Personally, the political threads on HN are the ones in which I learn the most by and large. There simply isn't another community on the web that elicits such thought provoking discussion around these types of issues—reddit doesn't even come close. I hope the policy will change in the future; especially during these tumultuous times, but I wouldn't hold my breath.
Most HN members are also well-educated enough to understand the implications of this scenario are more serious than the typical political article. Employment may start being affected, for example. The career decisions you make are already certainly affected if you choose to / choose not toto work somewhere that facilitates this federal agency.
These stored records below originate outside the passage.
/-- R60: only a `SETFIELD` of that field changes a `SET` cell. -/
theorem exec_setCell_of_ne {k : Instr} {r i : Nat} (hk : ∀ v, k ≠ .setfield r i v)
    (h : exec k s = .next t) : t.setCell r i = s.setCell r i := by
  rcases exec_effect h with ⟨u, res, he, rfl⟩ | ⟨e, rfl⟩
  · cases he with
    | @setfield r' i' v =>
      have hloc : (r, i) ≠ (r', i') := fun hloc => by
        cases hloc
        exact hk v rfl
      exact State.writeSet_setCell_ne hloc
    | pure | decode | push | pushraw | rststrm => rfl
  · rfl

/-- What each operation of a run keeps, the run keeps. -/
theorem runInstrs_keeps {P : State → Prop} {is : List Instr} {ps : List Response}
    (hP : ∀ i ∈ is, ∀ s t, exec i s = .next t → P s → P t) (h : runInstrs is s = some (t, ps))
    (hs : P s) : P t := by
  induction is generalizing s ps with
  | nil =>
    obtain ⟨rfl, rfl⟩ := Prod.mk.inj (Option.some.inj h)
    exact hs
  | cons i is ih =>
    obtain ⟨hi, his⟩ := List.forall_mem_cons.1 hP
    obtain ⟨u, p, qs, hx, -, hr, -⟩ := runInstrs_cons h
    exact ih his hr (hi s u hx hs)

theorem runInstrs_config {is : List Instr} {ps : List Response}
    (h : runInstrs is s = some (t, ps)) : t.config = s.config :=
  runInstrs_keeps (P := fun u => u.config = s.config)
    (fun _ _ _ _ hx hs => (exec_config_program hx).1.trans hs) h rfl

theorem runInstrs_setCell {is : List Instr} {ps : List Response} {r i : Nat}
    (his : ∀ v, .setfield r i v ∉ is) (h : runInstrs is s = some (t, ps)) :
    t.setCell r i = s.setCell r i :=
  runInstrs_keeps (P := fun u => u.setCell r i = s.setCell r i)
    (fun _ hk _ _ hx hs => (exec_setCell_of_ne (fun v hv => his v (hv ▸ hk)) hx).trans hs) h rfl

/-- A field is of the configuration. -/
theorem State.HasField.of_config_eq {r i : Nat} {f : FieldDesc} (hf : s.HasField r i f)
    (h : t.config = s.config) : t.HasField r i f := by
  rw [State.HasField, State.registers, h]
  exact hf

/-- R108: `GETFIELD` of an existing field hands back its two cells. -/
theorem exec_getfield {r i : Nat} {f : FieldDesc} (hf : s.HasField r i f) :
    exec (.getfield r i) s =
      .next (s.respond (.ok (.cells (s.setCell r i) (s.readCell r i)))) := by
  rw [exec_eq_complete, operation, getfield, resolveField_ok_iff.2 hf, complete_ok]

/-- Settles O44: the `SETFIELD` puts `v` into the cell, the run leaves the cell and the
configuration, and `GETFIELD` hands the cell back. -/
theorem getfieldSeesTheLatestSetfield : Obligations.GetfieldSeesTheLatestSetfield := by
  intro s t u r i v between ps hI hset hok hbetween hrun
  obtain ⟨f, hf, rfl⟩ := exec_setfield_ok hset hok
  have hcell : u.setCell r i = v :=
    (runInstrs_setCell hbetween hrun).trans (hI.writeSet_setCell_self hf v)
  have hconfig : u.config = s.config := (runInstrs_config hrun).trans rfl
  exact ⟨u.readCell r i, hcell ▸ exec_getfield (hf.of_config_eq hconfig)⟩

end Sys2Proof.Machine
end

section
/-! PROOF. The request decoder against the encoder and the reserved selectors (`30_encoding.md` R70 to
R74). -/

namespace Sys2Proof

/-! ### The selector table and the operand lists -/

theorem selectorRow_eq_some {sel : BitVec 8} {row : SelectorRow} (h : selectorRow sel = some row) :
    row ∈ selectorTable ∧ row.selector = sel :=
  ⟨List.mem_of_find?_eq_some h, by simpa using List.find?_some h⟩

theorem selectorTable_mnemonic_unique :
    ∀ a ∈ selectorTable, ∀ b ∈ selectorTable, a.mnemonic = b.mnemonic → a = b := by decide

/-- R72: two selectors of one mnemonic are one selector. -/
theorem selector_unique_of_mnemonic {sel sel' : BitVec 8} {row row' : SelectorRow}
    (h : selectorRow sel = some row) (h' : selectorRow sel' = some row')
    (hm : row.mnemonic = row'.mnemonic) : sel = sel' := by
  obtain ⟨hmem, rfl⟩ := selectorRow_eq_some h
  obtain ⟨hmem', rfl⟩ := selectorRow_eq_some h'
  rw [selectorTable_mnemonic_unique row hmem row' hmem' hm]

/-- An assembled instruction's request has the operands it was assembled from, under a selector of the
mnemonic. -/
theorem encode_of_assembleInstr {m : Mnemonic} {ops : List Operand} {i : Instr} :
    assembleInstr m ops = some i →
      (selectorRow (encode i).selector).map (·.mnemonic) = some m ∧ (encode i).operands = ops := by
  fun_cases assembleInstr m ops
  all_goals rintro ⟨⟩
  all_goals exact ⟨rfl, rfl⟩

/-- R74: the selectors with no row in the table are those of the reserved ranges. -/
theorem selectorRow_eq_none_iff_reserved {sel : BitVec 8} :
    selectorRow sel = none ↔ Machine.Reserved sel := by
  simp only [selectorRow, List.find?_eq_none, selectorTable, List.forall_mem_cons, beq_iff_eq,
    List.not_mem_nil, false_implies, implies_true, and_true, Machine.Reserved]
  bv_omega

/-! ### The decoder -/

theorem decode_eq_ok_iff {q : Request} {i : Instr} :
    decode q = .ok i ↔ ∃ row, selectorRow q.selector = some row ∧
      assembleInstr row.mnemonic q.operands = some i := by
  rw [decode]
  cases selectorRow q.selector with
  | none => simp
  | some row => cases h : assembleInstr row.mnemonic q.operands <;> simp [h]

theorem decode_eq_reservedSelector_iff {q : Request} :
    decode q = .error .reservedSelector ↔ selectorRow q.selector = none := by
  rw [decode]
  cases selectorRow q.selector with
  | none => simp
  | some row => cases h : assembleInstr row.mnemonic q.operands <;> simp [h]

theorem decode_encode (i : Instr) : decode (encode i) = .ok i := by
  cases i <;> rfl

theorem eq_encode_of_decode {q : Request} {i : Instr} (h : decode q = .ok i) : q = encode i := by
  obtain ⟨row, hrow, hi⟩ := decode_eq_ok_iff.1 h
  obtain ⟨hm, hops⟩ := encode_of_assembleInstr hi
  obtain ⟨row', hrow', hm'⟩ := Option.map_eq_some_iff.1 hm
  have hsel : q.selector = (encode i).selector :=
    selector_unique_of_mnemonic hrow hrow' hm'.symm
  exact congrArg₂ Request.mk hsel hops.symm

/-- Settles O1: an encoding decodes to its instruction, and a decoded request has the operands and, its
mnemonic having one selector, the selector of the instruction's request. -/
theorem decodesExactlyTheEncodings : Obligations.DecodesExactlyTheEncodings :=
  fun _ i => ⟨eq_encode_of_decode, fun hq => hq ▸ decode_encode i⟩

/-- Settles O5: each request is the encoding of its instruction. -/
theorem specRequestsDecode : Obligations.SpecRequestsDecode :=
  ⟨decode_encode (.setfield 0 1 7), decode_encode (.lookup "g_sel"),
    decode_encode (.wordlsb ⟨0x01, 0x02, 0x03, 0x04⟩), decode_encode (.mkinstr 0x106 1 0),
    decode_encode (.push [0xD3])⟩

end Sys2Proof

namespace Sys2Proof.Machine

/-! ### The step on what is no instruction -/

/-- R221: with no request the block is idle. -/
theorem step_of_program_nil {s : State} (hp : s.program = []) : step s = .next s := by
  simp only [step, fetch, hp, idle]

theorem step_of_decode_error {s : State} {q : Request} {rest : List Request} {e : DecodeError}
    (hp : s.program = q :: rest) (hd : decode q = .error e) :
    step s = rejectRequest e { s with program := rest } := by
  simp only [step, fetch_of_program_cons hp, hd]

/-- Settles O2: the reserved selectors are those with no row, and the decoder's rejection by the
selector is answered with `ILLEGAL_OP`. -/
theorem reservedSelectorIsIllegalOp : Obligations.ReservedSelectorIsIllegalOp := by
  have hreserved : ∀ q : Request, decode q = .error .reservedSelector ↔ Reserved q.selector :=
    fun _ => decode_eq_reservedSelector_iff.trans selectorRow_eq_none_iff_reserved
  exact ⟨hreserved, fun _ q _ hp hsel => step_of_decode_error hp ((hreserved q).2 hsel)⟩

/-- Settles O4: without a request the step idles, and an operand list that does not fit is refused by
name. -/
theorem stepWithoutAnInstruction : Obligations.StepWithoutAnInstruction :=
  ⟨fun _ => step_of_program_nil, fun _ _ _ _ hp hd => step_of_decode_error hp hd⟩

/-- Settles O35: every operation completes in a next state, and that state holds its response. -/
theorem everyOperationAnswers : Obligations.EveryOperationAnswers := by
  intro i s
  obtain ⟨t, ht⟩ : ∃ t, exec i s = .next t := ⟨_, exec_eq_complete i s⟩
  obtain ⟨p, hp⟩ := exec_response ht
  exact ⟨t, p, ht, hp⟩

end Sys2Proof.Machine
end

section
/-! PROOF. The operations of the field codec (`40_field_codec.md` R100 to R110) and the accessors
that read a decoded register (`43_command_words.md` R143 to R145). -/

namespace Sys2Proof.Machine

variable {s t : State} {r i : Nat} {v w : Word} {g : RegisterDesc} {f : FieldDesc}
This article is #1 on news.ycombinator.com/active right now. Obviously top of mind for a lot of us right now. Pretty hard to find it without the /active, though.
I think this is an open question still and very interesting. Ilya discussed this on the Dwarkesh podcast. But the capabilities of LLMs is clearly exponential and perhaps super exponential. We went from something that could string together incoherent text in 2022 to general models helping people like Terrance Tao and Scott Aaronson write new research papers. LLMs also beat IMO and the ICPC. We have entered the John Henry era for intellectual tasks...
Very spurious claims, given that there was no effort made to check whether the IMO or ICPC problems were in the training set or not, or to quantify how far problems in the training set were from the contest problems. IMO problems are supposed to be unique, but since it's not at the frontier of math research, there is no guarantee that the same problem, or something very similar, was not solved in some obscure manual.